May the listener defend himself against my ruse, by means of which I burden him.

The best truth is also such a skillful deception that I also entangle myself in it as long as I do not realize the worth of a successful ruse.”

And I was startled again and cried: “Oh Philemon, men have deceived themselves about you, therefore you deceive them.

But he who fathoms you, fathoms himself”

But DIAHMON fell silent and retired into the shimmering cloud of uncertainty.

He left me to my thoughts.

And it occurred to me that high barriers would still need to be erected between men, less to protect them against mutual burdens than against mutual virtues.

It seemed to me as if the so-called Christian morality of our time made for mutual enchantment.

How can anyone bear the burden of the other, if it is still the highest that one can expect from a man, that he at least bears his own burden. But sin probably resides in enchantment.

If I accept self forgetting virtue, I make myself the selfish tyrant of the other, and I am thus also forced to surrender myself again in order to make another my master, which always leaves me with a bad impression and is not to the other’s advantage.

Admittedly, this interplay underpins society, but the soul of the individual becomes damaged since man thus learns always to live from the other instead of from himself It appears to me that, if one is capable, one should not surrender oneself as that induces, indeed even forces, the other to do likewise.

But what happens if everyone surrenders themselves?

That would be folly Not that it would be a beautiful or a pleasant thing to live with one’s self but it serves the redemption of the self Incidentally, can one give oneself up?

With this one becomes one’s own slave.

That is the opposite of accepting oneself If one becomes one’s own slave-and this happens to everyone who surrenders himself-one is lived by the self One does not live one’s self; it lives itself.

The self-forgetting virtue is an unnatural alienation from one’s own essence, which is thus deprived of development.

It is a sin to deliberately alienate the other from his self by means of one’s own virtuousness, for example, through saddling oneself with his burden.

This sin rebounds on us.

It is submission enough, amply enough, if we subjugate ourselves to our self The work of redemption is always first to be done on ourselves, if one dare utter such a great word. This work cannot be done without love for ourselves.

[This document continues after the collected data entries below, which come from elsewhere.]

/-- MER_COUNT_LO_READ (R63). -/
def execMerCountLoRead (s : State) : Result := .next (s.readLo .MER_COUNT_LO 0)
/-- MER_FRAME_START_LO_READ (R63). -/
def execMerFrameStartLoRead (s : State) : Result := .next (s.readLo .MER_FRAME_START_LO 0)
/-- WG_ROWS_LO_READ (R63) of a stack's landing. -/
def execWgRowsLoRead (st : Fin 16) (s : State) : Result := .next (s.readLo .WG_ROWS_LO st)
/-- WG_BATCH_STEP_LO_READ (R63): the selected batch. -/
def execWgBatchStepLoRead (st : Fin 16) (s : State) : Result := .next (s.readLo .WG_BATCH_STEP_LO st)
/-- MX_FEED_LO_READ (R63) of an array. -/
def execMxFeedLoRead (a : Fin 64) (s : State) : Result := .next (s.readLo .MX_FEED_LO a)
/-- MX_ATTIC_HITS_LO_READ (R63). -/
def execMxAtticHitsLoRead (s : State) : Result := .next (s.readLo .MX_ATTIC_HITS_LO 0)
/-- VE_BUSY_LO_READ (R63) of an engine. -/
def execVeBusyLoRead (a : Fin 64) (s : State) : Result := .next (s.readLo .VE_BUSY_LO a)
/-- UP_CONTRIB_LO_READ (R63) of a stack's combiner. -/
def execUpContribLoRead (st : Fin 16) (s : State) : Result := .next (s.readLo .UP_CONTRIB_LO st)
/-- UP_CLOSE_LO_READ (R63). -/
def execUpCloseLoRead (s : State) : Result := .next (s.readLo .UP_CLOSE_LO 0)
/-- FB_FEC_CORR_LO_READ (R63) of a port. -/
def execFbFecCorrLoRead (p : Fin 64) (s : State) : Result := .next (s.readLo .FB_FEC_CORR_LO p)
/-- FB_TX_FLITS_LO_READ (R63) of a port. -/
def execFbTxFlitsLoRead (p : Fin 64) (s : State) : Result := .next (s.readLo .FB_TX_FLITS_LO p)
/-- FB_RX_FLITS_LO_READ (R63) of a port. -/
def execFbRxFlitsLoRead (p : Fin 64) (s : State) : Result := .next (s.readLo .FB_RX_FLITS_LO p)
/-- HC_LB_ACCEPTED_LO_READ (R63). -/
def execHcLbAcceptedLoRead (s : State) : Result := .next (s.readLo .HC_LB_ACCEPTED_LO 0)
/-- XL_HITS_LO_READ (R63). -/
def execXlHitsLoRead (s : State) : Result := .next (s.readLo .XL_HITS_LO 0)
/-- CF_COMMANDS_LO_READ (R63). -/
def execCfCommandsLoRead (s : State) : Result := .next (s.readLo .CF_COMMANDS_LO 0)
/-- CF_CAP_COUNT_LO_READ (R63): the selected capture slot. -/
def execCfCapCountLoRead (s : State) : Result := .next (s.readLo .CF_CAP_COUNT_LO 0)
/-- SC_GRP_ENGINE_LO_READ (R63): the selected group. -/
def execScGrpEngineLoRead (s : State) : Result := .next (s.readLo .SC_GRP_ENGINE_LO 0)
/-- SC_GRP_GRANTS_LO_READ (R63): the selected group. -/
def execScGrpGrantsLoRead (s : State) : Result := .next (s.readLo .SC_GRP_GRANTS_LO 0)
/-- SC_GRP_FLITS_LO_READ (R63): the selected group. -/
def execScGrpFlitsLoRead (s : State) : Result := .next (s.readLo .SC_GRP_FLITS_LO 0)
/-- SC_GRP_DMA_LO_READ (R63): the selected group. -/
def execScGrpDmaLoRead (s : State) : Result := .next (s.readLo .SC_GRP_DMA_LO 0)
/-- RL_ECC_CORR_LO_READ (R63). -/
def execRlEccCorrLoRead (s : State) : Result := .next (s.readLo .RL_ECC_CORR_LO 0)
/-- RL_LOG_COUNT_LO_READ (R63): the selected log entry. -/
def execRlLogCountLoRead (s : State) : Result := .next (s.readLo .RL_LOG_COUNT_LO 0)
/-- TR_LATCH_LO_READ (R63): the mark bank's latched count. -/
def execTrLatchLoRead (s : State) : Result := .next (s.readLo .TR_LATCH_LO 0)

/-! ### What the other registers read as -/

/-- The low or the high word of a 64-bit value. -/
def halfOf (v : Nat) (high : Bool) : Nat := if high then v / 2 ^ 32 % 2 ^ 32 else v % 2 ^ 32

/-- The entry of the tracing banks that TR_SEL names (Table 19-11). -/
def State.trData (s : State) : Nat :=
  let sel := s.io.val .TR_SEL
  let b := if bit sel 31 then s.tr.capture else s.tr.mark
  if b.held then u32 (b.entry (sel / 2 ^ 28 % 8) (sel / 256 % 2 ^ 20)) (4 * (sel % 8)) else 0

/-- Registers of the identity block, the security block and tracing (Tables 19-1, 19-10, 19-11). -/
def State.readSecurity (s : State) (r : Reg) : Option Nat :=
  let e := s.se
  let slot := e.fuses.slot (s.io.val .SE_SLOT_SEL % 4)
  match r with
  | .ID_PART => some e.fuses.part
  | .ID_DEVICE_LO => some (halfOf e.fuses.device false)
  | .ID_DEVICE_HI => some (halfOf e.fuses.device true)
  | .ID_BOOT => some e.idBoot
  | .ID_FW_VERSION => some e.fwVersion
  | .ID_SEC_MIN => some e.fuses.secMin
  | .ID_LOCK => some e.idLock
  | .ID_NONCE0 | .ID_NONCE1 | .ID_NONCE2 | .ID_NONCE3 => some (u32 e.nonce (4 * (r.ctorIdx - Reg.ID_NONCE0.ctorIdx)))
  | .ID_ROOT_HASH0 | .ID_ROOT_HASH1 | .ID_ROOT_HASH2 | .ID_ROOT_HASH3 | .ID_ROOT_HASH4 | .ID_ROOT_HASH5 | .ID_ROOT_HASH6
  | .ID_ROOT_HASH7 => some (u32 e.fuses.rootHash (4 * (r.ctorIdx - Reg.ID_ROOT_HASH0.ctorIdx)))
  | .SE_STATUS => some (fieldIf (!e.fuses.keys.isEmpty) 0 + fieldIf e.record.isSome 1)
  | .SE_SLOT => some slot.1.code
  | .SE_SLOT_HASH0 | .SE_SLOT_HASH1 | .SE_SLOT_HASH2 | .SE_SLOT_HASH3 | .SE_SLOT_HASH4 | .SE_SLOT_HASH5 | .SE_SLOT_HASH6
  | .SE_SLOT_HASH7 => some (u32 slot.2 (4 * (r.ctorIdx - Reg.SE_SLOT_HASH0.ctorIdx)))
  | .TR_STATUS => some (fieldIf s.tr.mark.held 0 + fieldIf s.tr.capture.held 1 + fieldIf s.tr.dumping 2)
  | .TR_MARK_ID => some (s.tr.mark.id % 256 + 65536 * (s.tr.mark.source % 256))
  | .TR_DATA => some s.trData
  | .TR_DUMP_LEN => some s.tr.mark.dumpLen
  | .TR_TELEM_CUR => some (s.tr.cur % 2 + 2 * (s.tr.seq % 2 ^ 31))
  | _ => none

/-- Registers of the loader, the meridian, the stacks and the rooms of stack `i` (Tables 2-6, 3-10, 5-7, 6-16). -/
def State.readStack (s : State) (r : Reg) (i : Nat) : Option Nat :=
  let flog := s.flogEntry i (s.io.val .RM_FLOG_SEL i % 16)
  let ch := s.io.val .RM_PSTORE_SEL i % 64
  match r with
  | .FP_STATUS => some s.fpStatus
  | .MER_STATUS => some s.merStatus
  | .MER_PHASE_ERR => some s.phaseErr
  | .MER_MASTER => some s.merMaster
  | .MER_SLOT => some s.merSlot
  | .ST_STATUS => some (s.stStatus i)
  | .ST_SHEET_SIZE => some (if s.plan.inService i then s.plan.channels i else 0)
  | .ST_CH_MAPPED_OUT_LO => some (halfOf (s.stOut i) false)
  | .ST_CH_MAPPED_OUT_HI => some (halfOf (s.stOut i) true)
  | .ST_CHMAP => some (s.stChmap i (s.io.val .ST_CHMAP_SEL i % 64))
  | .ST_TEMP => some (s.stTemp i)
  | .ST_GOV => some (s.stGov i)
  | .ST_ACTIVE => some (s.activeCores i % 65536)
  | .ST_FOOTPRINT_LO => some (maskWord false (s.beneath i))
  | .ST_FOOTPRINT_HI => some (maskWord true (s.beneath i))
  | .ST_FUSE_DATA_LO => some (s.fuseData i (s.io.val .ST_FUSE_INDEX i % 1024) 0)
  | .ST_FUSE_DATA_HI => some (s.fuseData i (s.io.val .ST_FUSE_INDEX i % 1024) 4)
  | .ST_SPARES => some (s.stSpares i (s.io.val .ST_SPARES_SEL i % 64))
  | .ST_PRESERVE => some (s.stPreserve i)
  | .ST_CONTENT_STATUS => some (s.stContent i)
  | .RM_FLOG_ROOM => some (match flog with | some e => 2 ^ 31 + e.room % 2 ^ 20 | none => 0)
  | .RM_FLOG_INFO => some (match flog with | some e => e.info | none => 0)
  | .RM_FLOG_TAG => some (match flog with | some e => 65536 * (e.entry % 65536) + e.tag % 65536 | none => 0)
  | .RM_PSTORE_CRC => some (crc32c (s.ram.read (progAddr i ch 0) 49152)).toNat
  | .RM_PSTORE_LOADS => some (SMap.get (fun _ => 0) s.rooms.loads (64 * i + ch) % 65536)
  | _ => none

/-- Registers of the wings, the update block and the batches (Tables 7-9, 10-7). -/
def State.readWing (s : State) (r : Reg) (i : Nat) : Option Nat :=
  let wing := s.io.val .WG_WING_SEL i % 1024
  let shard := s.io.val .UP_SHARD_SEL i % 1024
  let layer := s.io.val .UP_LAYER_SEL % 4096
  let b := s.io.val .WG_BATCH_SEL i % 64
  match r with
  | .WG_STATUS => some (s.wgStatus i)
  | .WG_WING => some (s.wgWing i wing)
  | .WG_WING_SLOTS => some (s.wgSlots i wing)
  | .WG_BATCH_MEMBERS => some (s.batchMembers b)
  | .WG_BATCH_FREE => some (s.batchFree b)
  | .UP_STATUS => some s.upStatus
  | .UP_CMB_ROWS => some (s.comb i).acc.length
  | .UP_CMB_ELEMS => some ((s.comb i).acc.map (fun x => x.acc.length)).sum
  | .UP_CMB_DRAIN => some (s.comb i).drain.length
  | .UP_SHARD => some (s.upShard i shard)
  | .UP_SHARD_STEP => some (if s.hasShard i shard then (s.shard shard).step else 0)
  | .UP_SHARD_Q => some (if s.hasShard i shard then (s.shard shard).q.toNat else 0)
  | .UP_LAYER => some (s.upLayer layer)
  | .UP_LAYER_STEP => some (s.layerStep layer)
  | _ => none

/-- Registers of the arrays and engines (Tables 8-11, 9-8). -/
def State.readArray (s : State) (r : Reg) (i : Nat) : Option Nat :=
  match r with
  | .MX_STATUS => some (s.mxStatus i)
  | .MX_ATTIC_PINNED => some (s.mx.attic.filter (fun l => s.plan.pinned l.line)).length
  | .VE_STATUS => some (s.veStatus i)
  | .VE_CHAIN_CRC => some (crc32c (s.ram.read (chainAddr i (s.io.val .VE_CHAIN_SEL i % 256) 0) 128)).toNat
  | .VE_TREG_LIVE => some ((s.arr i).live % 256)
  | _ => none

/-- Registers of the fabric ports and of fabric traffic (Tables 11-7, 12-7). -/
def State.readFabric (s : State) (r : Reg) (i : Nat) : Option Nat :=
  let d := s.io.val .FB_ROUTE_SEL % 16384
  let c := s.io.val .FB_CONN_SEL % 4096
  match r with
  | .FB_STATUS => some (s.fbStatus i)
  | .FB_NEIGHBOUR => some (s.fbNeighbour i)
  | .FB_LANES => some (256 * ((s.port i).failed % 256) + (s.port i).inUse % 256)
  | .FB_LANE_SYMERR => some (min ((s.port i).symErr.getD (s.io.val .FB_LANE_SEL i % 8) 0) 0xFFFFFFFF)
  | .FB_GRID => some (if s.plan.hasGrid then 2 ^ 31 + s.plan.ref % 65536 else 0)
  | .FB_FABRIC_ID => some (if s.plan.hasGrid then s.plan.fabricId else 0)
  | .FB_ROUTE => some (s.fbRoute d)
  | .FB_ROUTE_PORTS => some (s.fbRoutePorts d)
  | .FB_DEVICES => some s.fbDevices
  | .FB_CONN => some (s.fbConn c)
  | .FB_CONN_OUT => some (match s.fab.conns.at c with | some x => x.outs.length % 65536 | none => 0)
  | .FB_CONN_RETX => some (match s.fab.conns.at c with | some x => min x.retx 0xFFFFFFFF | none => 0)
  | .FB_CONNS => some (s.fab.conns.length % 8192)
  | .FB_VTREE => some s.fbVtree
  | _ => none

/-- Registers of host coupling, translation, queues and the front end (Tables 13-9, 14-6, 15-5, 15-9). -/
def State.readHost (s : State) (r : Reg) (i : Nat) : Option Nat :=
  let as := s.io.val .XL_AS_SEL % 256
  let w := s.io.val .XL_CW_SEL % 16
  let win := (s.xl.windows.at w).getD ⟨0, false, 0, 0⟩
  let q := s.cf.queue i
  match r with
  | .HC_STATUS => some s.hcStatus
  | .HC_GRACE_LEFT => some (match s.host.graceEnd with | some e => (e - s.mer.now + 999999) / 1000000 | none => 0)
  | .XL_STATUS => some s.xlStatus
  | .XL_AS_ROOT_LO => some (halfOf (SMap.get (fun _ => 0) s.xl.roots as) false)
  | .XL_AS_ROOT_HI => some (halfOf (SMap.get (fun _ => 0) s.xl.roots as) true)
  | .XL_AS_CTRL => some (fieldIf (SMap.get (fun _ => false) s.xl.enabled as) 0)
  | .XL_INV_STATUS => some (fieldIf (s.xl.invs.any (fun v => v.reg)) 0)
  | .XL_RING_TAIL => some (s.xl.tail % 4096)
  | .XL_PRQ_OPEN => some (s.xl.reqs.length % 2048)
  | .XL_RUNS => some (s.xl.tlb.filter (fun e => decide (0 < e.m))).length
  | .XL_CW_AS => some (win.as % 256 + fieldIf win.on 8)
  | .XL_CW_BASE_LO => some (halfOf win.base false)
  | .XL_CW_BASE_HI => some (halfOf win.base true)
  | .XL_CW_COUNT => some (win.count % 2 ^ 17)
  | .XL_CW_FIRST => some (s.xl.first w % 65536)
  | .XL_CNT => some (SMap.get (fun _ => 0) s.xl.counters (s.io.val .XL_CNT_SEL % 65536) % 2 ^ 17)
  | .Q_STATUS => some (s.qStatus i)
  | .Q_HEADS => some (65536 * (q.cqTail % 65536) + q.sqHead % 65536)
  | .Q_INFLIGHT => some ((s.cf.ringCmds i).length % 2 ^ 17)
  | .CF_STATUS => some (s.cf.slotsUsed % 8192)
  | .CF_ITIN => some (s.cfItin (s.io.val .CF_ITIN_SEL % 1024))
  | .CF_CAP_INFO => some (match s.capSel with | some c => 2 ^ 31 + 65536 * (c.queue % 4096) + 256 * (c.status % 256) | none => 0)
  | .CF_CAP_SLOT => some (match s.capSel with | some c => c.slot % 65536 | none => 0)
  | .CF_CAP_VA_LO => some (match s.capSel with | some c => halfOf c.va false | none => 0)
  | .CF_CAP_VA_HI => some (match s.capSel with | some c => halfOf c.va true | none => 0)
  | .CF_CAP_ARRAYS_LO => some (match s.capSel with | some c => halfOf c.arrMask false | none => 0)
  | .CF_CAP_ARRAYS_HI => some (match s.capSel with | some c => halfOf c.arrMask true | none => 0)
  | .CF_CAP_STACKS => some (match s.capSel with | some c => c.stkMask % 65536 | none => 0)
  | .CF_CAP_WORD => some (match s.capSel with | some c => u32 c.entry (4 * (s.io.val .CF_CAP_WORD_SEL % 32)) | none => 0)
  | _ => none

/-- Logical arrays quarantined (RL_QUAR_ARRAYS): those whose fabricated pair is on the list (R413). -/
def State.quarantinedArray (s : State) (a : Nat) : Bool :=
  match s.plan.fab a with | some f => s.rl.pairs.contains f | none => false

/-- Registers of streams, reliability, power and the porch (Tables 16-8, 17-7, 18-8). -/
def State.readRest (s : State) (r : Reg) : Option Nat :=
  let ctx := s.sc.streams.at (s.io.val .SC_CTX_SEL % 2 ^ 18)
  let grp := s.io.val .SC_GRP_SEL % 64
  let a := s.io.val .SC_ARRAY_SEL % 64
  let ch := s.po.sensor (s.io.val .PO_CH_SEL % 256)
  match r with
  | .SC_STATUS => some s.scStatus
  | .SC_STREAMS => some (s.sc.streams.length % 2 ^ 17)
  | .SC_CTX => some (s.scCtx (s.io.val .SC_CTX_SEL % 2 ^ 18))
  | .SC_CTX_ITER => some (match ctx with | some x => x.iter % 2 ^ 32 | none => 0)
  | .SC_CTX_UNIT => some (match ctx with | some x => x.unit % 2 ^ 17 | none => 0)
  | .SC_ARRAY => some (s.scArray a)
  | .SC_GRP_HELD => some (s.sc.pairs.list.filter (fun e => e.2.group == grp)).length
  | .RL_STATUS => some s.rlStatus
  | .RL_QUAR_ARRAYS_LO => some (maskWord false s.quarantinedArray)
  | .RL_QUAR_ARRAYS_HI => some (maskWord true s.quarantinedArray)
  | .RL_QUAR_ROOMS => some (s.rl.rooms.length % 8192)
  | .RL_QUAR_ROOM => some (match s.rl.rooms[s.io.val .RL_QUAR_SEL % 8192]? with | some x => 2 ^ 31 + x % 2 ^ 20 | none => 0)
  | .RL_LOG_INFO => some (match s.logSel with | some e => e.info | none => 0)
  | .RL_LOG_WHERE => some (match s.logSel with | some e => e.place | none => 0)
  | .PW_STATUS => some s.pwStatus
  | .PW_ENVELOPE => some (s.envelope % 4096)
  | .PW_ARRAY_STEP => some (s.pwArrayStep (s.io.val .PW_ARRAY_SEL % 64))
  | .PO_STATUS => some s.poStatus
  | .PO_CH_VALUE => some ch.value.toNat
  | .PO_CH_RAW => some ch.raw.toNat
  | .PO_RULE_STATE => some (s.po.rule (s.io.val .PO_RULE_SEL % 128)).word
  | _ => none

Must it be done at all? Certainly not, if one can endure their given condition and does not feel in need of redemption.

The tiresome feeling of needing redemption can finally become too much for one.

Then one seeks to rid oneself of it and thus enters into the work of redemption.

It appears to me that we benefit in particular from removing every sense of beauty from the thought of redemption, and even need to do so, or else we will deceive ourselves again because we like the word and because a beautiful shimmer spreads out over the thing through the great word.

But one can at least doubt whether the work of redemption is in itself a beautiful thing.

The Romans did not find the hanged Jew exactly tasteful, and the gloomy excessive enthusiasm for catacombs around which cheap, barbaric symbols gathered probably lacked a pleasant shimmer in their eyes, given that their perverse curiosity for everything barbaric and subterranean had already been aroused.

I think it would be most correct and most decent to say that one blunders into the work of redemption unintentionally; so to speak, if one wants to avoid what appears to be the unbearable evil of an insurmountable feeling of needing redemption.

This step into the work of redemption is neither beautiful nor pleasant nor does it divulge an inviting appearance.

And the thing itself is so difficult and full of torment that one should count oneself as one of the sick and not as one of the over healthy who seek to impart their abundance to others.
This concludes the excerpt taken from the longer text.